When you hand an AI Agent a "continuous work" task, the ideal experience looks like this: you write down a goal, pick the repositories it's allowed to touch, click submit, and the Agent drives straight toward that goal—no mid-course questions, no going off-topic, no reaching outside the allowed repositories.

In HagiCode, this capability has a dedicated entry point—the goal preset task, whose command surface is /goal. The catch: not every Agent understands /goal. Claude and Codex have native continuous-work command semantics, so handing them /goal just works; but other CLIs (Gemini, Copilot, iFlow, OpenCode, etc.) have no such slash command at all. Stuffing /goal ... into them verbatim, at best, gets treated as an invalid command, and at worst gets executed literally and blows up.

The laziest option at first was: just let goal run on Claude / Codex only and reject every other Agent outright. But that shuts most of the Agent matrix out the door. This article is about how we made this actually work—using "Agent-aware" prompt variants, so natively supported Agents take the native command while unsupported Agents take a fallback prompt, keeping behavior aligned and the experience consistent.

The content is based on the goal preset package under repos/hagitask and the backend parsing implementation in repos/hagicode-core.

Background

What goal is

goal is a built-in task preset plugin package located at repos/hagitask/presets/goal/. Its manifest.json declares the plugin identity, icon, localization bundle, and frontend/backend assets:

{
  "taskPresetId": "goal",
  "version": "1.0.0",
  "icon": "flag",
  "kind": "custom-executor",
  "status": "experimental",
  "entrypoints": { "menuSurface": "session-create", "drawerId": "goal" },
  "ui": { "panel": "./frontend/panel.json", "commands": "./frontend/commands.json" },
  "backend": {
    "taskPreset": "./backend/task-preset.json",
    "prompts": "./backend/prompts.json"
  }
}
Enter fullscreen mode Exit fullscreen mode

Its purpose is "continuous work mode": the user fills in a goal description (goalDescription), optionally scopes the writable / read-only repositories, and then the backend assembles it into a single non-interactive auto-task run.
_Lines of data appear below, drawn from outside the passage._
/-! ### GNSS baseband (11_gnss_baseband.md) -/

/-- A preamble candidate (R279): the stream bit it opened at, its polarity, and the TOW count its first HOW gave. -/
structure Candidate where
  start : Nat
  inverted : Bool
  tow : Option Nat
deriving DecidableEq, Repr

/-- A word of the subframe being received: its parity verdict, its 24 data bits, and its 30 bits upright. -/
structure NavWord where
  ok : Bool
  data : Nat
  raw : Nat
deriving DecidableEq, Repr

/-- A tracking channel (Table GNSS.1). -/
structure Channel where
  prn : Nat
  /-- 0 IDLE, 1 PULL_IN, 2 TRACKING, 3 LOST. -/
  state : Nat
  since : Nat
  /-- The code phase in half chips and the Doppler in Hz that the acquisition gave (R274, R275). -/
  startCode : Nat
  startHz : Int
  codeLock : Bool
  /-- BT_COUNT at which CARRIER_LOCK was set, and the whole cycles of the phase then, in 2^-16 cycle (R284). -/
  lockBt : Option Nat
  phaseBase : Int
  /-- BT_COUNT since which CN0 has been below CN0_LOSS_DBHZ. -/
  lowBt : Option Nat
  /-- BT_COUNT at which the window of R278 began; the millisecond position of the bits. -/
  windowBt : Nat
  bitSync : Bool
  bitPos : Nat
  /-- Stream bits received since BIT_SYNC, and the last 64 of them with those before. -/
  bits : Nat
  stream : Nat
  cands : List Candidate
  frameSync : Bool
  /-- The stream bit at which the subframe being received began, its time of week in units of 6 s, and its words. -/
  bound : Nat
  tow : Nat
  words : List NavWord
  badRun : Nat
  /-- SLIP is due in the next epoch with carrier lock, and the flag the latest epoch carried. -/
  slip : Bool
  slipShown : Bool
  /-- The data stream is inverted (R279). -/
  inverted : Bool
  /-- Subframes received, newest first: ten 30-bit words each. -/
  subframes : List (List Nat)
  cn0 : Nat
  doppler : Int
  carrier : Int
  taps : List Nat
  excluded : Bool
deriving DecidableEq, Repr

/-- The ephemeris of a PRN (R281): the data bits of the ten words of subframes 1 to 3, the full week, the time of week at
reception and toe in s, and the health field. -/
structure Ephemeris where
  words : List Nat
  week : Nat
  tow : Nat
  toe : Nat
  health : Nat
deriving DecidableEq, Repr

/-- The subframes of a PRN that wait for their set to complete. -/
structure NavParts where
  sub1 : List Nat
  sub2 : List Nat
  sub3 : List Nat
  tow1 : Nat
  health : Option Nat
deriving DecidableEq, Repr

/-- An antenna beside its records. -/
structure Antenna where
  /-- The PRNs whose search waits for the engine, and whether it is to be cold. -/
  want : List (Nat × Bool)
  /-- Consecutive spectra in which a bin exceeded the threshold. -/
  bins : Tab Nat
  /-- BT_COUNT since which the interferer of a notch has stayed below the threshold (R272). -/
  below : Tab (Option Nat)
  /-- BT_COUNT since which RMS has exceeded RAIM_NS with six channels or more, and the last TSH second of it (R289). -/
  suspect : Option (Nat × Nat)
  /-- Sums of the survey (R288): fixes, positions and squares in mm, and the seconds that contributed. -/
  fixes : Nat
  sum : Int × Int × Int
  sqr : Int × Int × Int
  seconds : Nat
  lastSecond : Option Nat
deriving DecidableEq, Repr

/-- A search of the acquisition engine (R274): its antenna, its start, ACQ_NC, and for each PRN searched the first bin and
the number of bins. -/
structure AcqRun where
  ant : Nat
  fromBt : Nat
  nc : Nat
  prns : List (Nat × Nat × Nat)
deriving DecidableEq, Repr

structure GnssState where
  chans : Tab Channel
  ants : Tab Antenna
  /-- The measurement ring, oldest first, each block with its SEQUENCE (R285). -/
  ring : List (Nat × List Byte)
  blocks : Nat
  eph : Tab (Option Ephemeris)
  parts : Tab NavParts
  /-- The almanac page of a PRN: the data bits of its ten words (R281). -/
  alm : Tab (List Nat)
  acq : Option AcqRun
  /-- BT_COUNT of the latest epoch. -/
  epochBt : Option Nat
  /-- α and β as the 64 bits of subframe 4 page 18. -/
  iono : Nat
  /-- Record writes that await the next whole TSH second (R295). -/
  writes : List (RecKind × Nat × Nat)
  blFrom : Nat
  blSecond : Bool
  tripRun : Nat
  clearRun : Nat
  /-- The common set of the latest 1 Hz epoch (R291): the channel of ANT0, ANT1's phase minus ANT0's in 2^-16 cycle, and
  the transmit time. -/
  pairs : List (Nat × Int × Rat)
deriving DecidableEq, Repr

/-! ### Time-interval unit (12_time_interval_unit.md) -/

/-- A captured edge (R299, R304): coarse tick, stamp in 2^-32 ns, interval-scale value in ps with fine and trim taken off,
fine, and the reason code of a capture that is not valid. -/
structure Capture where
  tick : Nat
  stamp : Int
  z : Rat
  fine : Nat
  reason : Nat
  step : Bool
deriving DecidableEq, Repr

/-- An open gate (R305, R306): its start, first and last stamps in 2^-32 ns, and what it has found wrong. -/
structure Gate where
  start : Int
  first : Option Int
  last : Int
  count : Nat
  uncal : Bool
  untracked : Bool
  gap : Bool
deriving DecidableEq, Repr

/-- An input beside its records. -/
structure TiuInput where
  level : Bool
  lastStamp : Option Int
  waiting : Option Capture
  gate : Option Gate
  sequence : Nat
  calBt : Option Nat
  /-- The hits per bin of the last completed code-density pass, from which the table in use is built (R300). -/
  hits : List Nat
deriving DecidableEq, Repr

/-- A timing output beside its record, instants in 2^-40 ns of TSH: the pulse or high half in progress with its end, the
end of its cycle, the due instant it last took, and the writes that await their whole second (R312) with their BT_COUNT. -/
structure TiuOutput where
  active : Bool
  endAt : Rat
  cycleEnd : Rat
  last : Option Rat
  pending : List (Nat × Nat)
deriving DecidableEq, Repr

structure TiuState where
  inputs : Tab TiuInput
  outputs : Tab TiuOutput
  /-- The event FIFO (R307), oldest first. -/
  fifo : List (List Byte)
  /-- A record has been discarded: the next to enter carries LOST. -/
  lost : Bool
deriving DecidableEq, Repr

/-! ### Deferred effects and what leaves the device -/

/-- What the device sends out, or answers to an access: an interrupt message, a register read, a ring write-back, a
frame, a sideband block. -/
inductive Emission where
  /-- An MSI-X message of a function. -/
  | msix (fn : Fn) (vector : Nat)
  /-- The value returned by a BAR read. -/
  | barRead (fn : Fn) (offset value : Nat)
  /-- A write-back into a ring slot, with the frame or record bytes written to the buffer. -/
  | ringWrite (fn : Fn) (tx : Bool) (ring slot : Nat) (descriptor : Nat) (data : List Byte)
  /-- The bytes of a frame on the wire without FCS, its port, and whether its FCS is inverted. -/
  | frame (port : Nat) (bytes : List Byte) (inverted : Bool)
  /-- A frame cut short on the wire and ended with an error code (R89): what had been sent of it. -/
  | cutFrame (port : Nat) (bytes : List Byte)
  /-- The port begins or ends sending Remote Fault (R87, R91). -/
  | remoteFault (port : Nat) (on : Bool)
  /-- An edge of a timing output, with the level it takes and the TSH-scale instant in ps at which it leaves the ball
  (R308–R310). -/
  | output (output : Nat) (level : Bool) (at_ : Int)
  /-- A 36-byte frame of the OBS output (R457). -/
  | obs (data : List Byte)
  /-- What TDO shifts out after IDCODE (R474). -/
  | idcode (value : Nat)
  /-- An SMBus block read's bytes. -/
  | sideband (data : List Byte)
deriving DecidableEq, Repr

/-- An effect that takes place at a base-tick edge (R42, R348). A command that reports its edge names its door. -/
inductive EdgeOp where
  | write (kind : RecKind) (idx value : Nat)
  | rate (ts inc : Nat)
  | set (ts total reqNs : Nat) (fn : Fn) (door : Nat)
  | step (ts : Nat) (offset : Int) (fn : Fn) (door : Nat)
  | seed (ts : Nat)
  | clear (ts : Nat)
  | select (value : Nat)
  | steer (request : Nat) (fn : Fn) (door : Nat)
  | osc (value : Nat)
  | portRestart (port : Nat) (fn : Fn) (door : Nat)
  | nodeReset (node : Nat) (fn : Fn) (door : Nat)
  | jigSwap (fn : Fn) (door : Nat)
  | viewCreate (view record : Nat)
  | viewClear (view : Nat)
  | viewSmear (view record : Nat)
  | leapPolicy (record : Nat)
  /-- What a servo publishes with its INC (R253): the state, ACTIVE_KIND, DISP_BASE_NS and ROOT_DELAY_NS, and whether
  LAST_UPDATE advances. -/
  | servo (master : Nat) (inc : Option Nat) (state kind disp delay : Nat) (stamp : Bool)
  /-- The settings a reference forces on its input (R296). -/
  | tiuRef (input : Nat)
  /-- POLARITY, SQUELCH and OUT_TRIM_PS of an output (R312). -/
  | outFast (output value : Nat)
  /-- CONTROLLER changes (R321). -/
  | control (target : Nat)
  | bind (tenant ep vf view : Nat)
  | tenantView (tenant view : Nat) (fn : Fn) (door : Nat)
  | retire (tenant : Nat) (fn : Fn) (door : Nat)
  /-- A life-cycle state governs (R376). -/
  | lifeCycle (state : Nat)
  | faultClear (level index mask : Nat) (fn : Fn) (door : Nat)
  /-- LISTEN entry; the start of its exit, its shared area powered, FULL in effect (R435). -/
  | listen
  | listenExit
  | sharedOn
  | full
  /-- An SMBus block read whose page is latched (R473). -/
  | sideband (code : Nat)
  /-- GPS UTC parameters accepted at a BT_COUNT (R75), and a fresh evaluation of the leap state. -/
  | gpsLeap (g : GpsLeap) (accepted : Nat)
  | leapEval
  | leapTable (force : Bool) (expires : Nat) (entries : List (Nat × Nat)) (fn : Fn) (door : Nat)
deriving DecidableEq, Repr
The key fields in the frontend panel panel.json are:

  • goalCommandIds: the command selector, which by default contains only a single /goal;
  • goalDescription: the required goal description;
  • targetRepositories: the repository access selector, distinguishing read / write.

Where /goal comes from

The command surface is defined in frontend/commands.json, and the core is a single line of preludeTemplate:

{
  "commands": [
    {
      "id": "goal",
      "label": "goal",
      "preludeTemplate": "/goal {goalDescription}"
    }
  ]
}
Enter fullscreen mode Exit fullscreen mode

In other words, the final prompt sent to the Agent will have a /goal <goal description> line prepended before the body. For Claude / Codex, this line is a command they recognize; for other Agents, this line is something that needs to be "translated." The adaptation challenge of this entire article is exactly this: how the meaning of that single /goal ... line diverges across different Agents.

Analysis

A single-locale template no longer holds up

HagiTask's early prompt packages were split by language only: in prompts.json, each locale declares one set of systemTemplate + userTemplate, and the backend PresetTaskCatalogProvider reads them into PromptPackage.Locales, then picks and renders one set at runtime based on the request language.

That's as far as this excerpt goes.